Capítulo 1
Alessandro Livingstone ha subido una foto.
Reviso de reojo la bandeja de notificaciones —oculto el dispositivo en el bolsillo de mi bata como si escondiera droga cuando noto a la señorita Burvich acercarse—, estoy en el laboratorio, está prohibido o podríamos contaminar nuestras muestras.
Está de viaje por Tokio.
Por accidente con el brazo tiro un matraz de cuello largo lleno de Naoh. No es complicado hacer otro, pero el tema de las pipetas es mejor saltarlo, Maes casi se ahoga por sorber, su lengua se puso roja y tuvo que ir a la enfermería.

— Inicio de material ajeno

-- ==== Sys2Proof/Laws/FramesThree.lean ====
section
/-! SUPPORT. What each shared operation leaves unchanged, 
one lemma per operation, part 3 of 3: what a boundary, a take and a control access do around them. -/

set_option linter.unusedSimpArgs false

namespace Sys2Proof.Machine

@[simp] theorem handOver_frame (s : State) (n : FieldNo) (f : Option Figures) (c : Option Word16) :
    (handOver n f c s).li = s.li ∧ (handOver n f c s).lb = s.lb ∧ (handOver n f c s).sc = s.sc ∧
    (handOver n f c s).op = s.op ∧ (handOver n f c s).cp = s.cp ∧
    (handOver n f c s).freeCount = s.freeCount ∧ (handOver n f c s).pending = s.pending ∧
    (handOver n f c s).fa.pending = s.fa.pending ∧
    (handOver n f c s).cu.membership = s.cu.membership ∧
    (handOver n f c s).cu.agreed = s.cu.agreed ∧ (handOver n f c s).cu.heard = s.cu.heard ∧
    (handOver n f c s).cu.foundingBar = s.cu.foundingBar ∧
    (handOver n f c s).cu.listenCount = s.cu.listenCount ∧
    (handOver n f c s).pli.attached = s.pli.attached ∧ (handOver n f c s).pli.bulk = s.pli.bulk ∧
    (handOver n f c s).pli.urgentAttempts = s.pli.urgentAttempts ∧
    (handOver n f c s).pli.urgentDiscards = s.pli.urgentDiscards ∧
    (handOver n f c s).pli.tx = s.pli.tx ∧
    (handOver n f c s).pli.idleMonitor = s.pli.idleMonitor ∧
    (handOver n f c s).pli.tx.isSome = s.pli.tx.isSome ∧
    (handOver n f c s).hx.upperSide = s.hx.upperSide ∧
    (handOver n f c s).hx.lowerSide = s.hx.lowerSide ∧
    (handOver n f c s).hx.timer = s.hx.timer := by
  refine ⟨?_, ?_, ?_, ?_, ?_, ?_, ?_, ?_, ?_, ?_, ?_, ?_, ?_, ?_, ?_, ?_, ?_, ?_, ?_, ?_, ?_, ?_, ?_⟩ <;> simp [handOver]

@[simp] theorem handOverHead_frame (s : State) :
    (handOverHead s).li = s.li ∧ (handOverHead s).lb = s.lb ∧ (handOverHead s).sc = s.sc ∧
    (handOverHead s).op = s.op ∧ (handOverHead s).cp = s.cp ∧
    (handOverHead s).freeCount = s.freeCount ∧ (handOverHead s).pending = s.pending ∧
    (handOverHead s).cu.membership = s.cu.membership ∧ (handOverHead s).cu.agreed = s.cu.agreed ∧
    (handOverHead s).cu.heard = s.cu.heard ∧ (handOverHead s).cu.foundingBar = s.cu.foundingBar ∧
    (handOverHead s).cu.listenCount = s.cu.listenCount ∧
    (handOverHead s).pli.attached = s.pli.attached ∧ (handOverHead s).pli.bulk = s.pli.bulk ∧
    (handOverHead s).pli.urgentAttempts = s.pli.urgentAttempts ∧
    (handOverHead s).pli.urgentDiscards = s.pli.urgentDiscards ∧
    (handOverHead s).pli.tx = s.pli.tx ∧ (handOverHead s).pli.idleMonitor = s.pli.idleMonitor ∧
    (handOverHead s).pli.tx.isSome = s.pli.tx.isSome ∧
    (handOverHead s).hx.upperSide = s.hx.upperSide ∧
    (handOverHead s).hx.lowerSide = s.hx.lowerSide ∧ (handOverHead s).hx.timer = s.hx.timer := by
  refine ⟨?_, ?_, ?_, ?_, ?_, ?_, ?_, ?_, ?_, ?_, ?_, ?_, ?_, ?_, ?_, ?_, ?_, ?_, ?_, ?_, ?_, ?_⟩ <;> (unfold handOverHead; (repeat' split) <;> simp)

—¿Todo bien? —pregunta Jolie, mi mejor amiga llegando a rescatarme con un trapo.
—El amor de mi vida me envió una foto.
—¿De cual de todos hablamos?
—Mi futuro esposo.
—La pregunta sigue siendo la misma —agrega Isabella desde otra mesa.
Las tres reímos.
Pido permiso para ir al baño y entonces si, puedo ver mejor la publicación.
¿Hace cuanto que activé la campana de notificaciones para ver primero las publicaciones de Alessandro Livingstone? Cuando era niña intentaba dejar pasar unos minutos para que mis likes no le parecieran muy intensos entre los primeros miles o dejaba comentarios con; “Oh, has subido una nueva foto, ¿lo haces a menudo?” marcando todo mi desinterés, para dejarle claro que no había visto la foto que había subido el día anterior a las cuatro de la tarde con su tío Hugo y su perro Oreo, a quienes claramente no nos había presentado, pero su fandom éramos mejores que el FBI.
Ya sé, ya sé.
¿Cómo imaginar que el mundo no es tan pequeño cuando aún no lo he recorrido?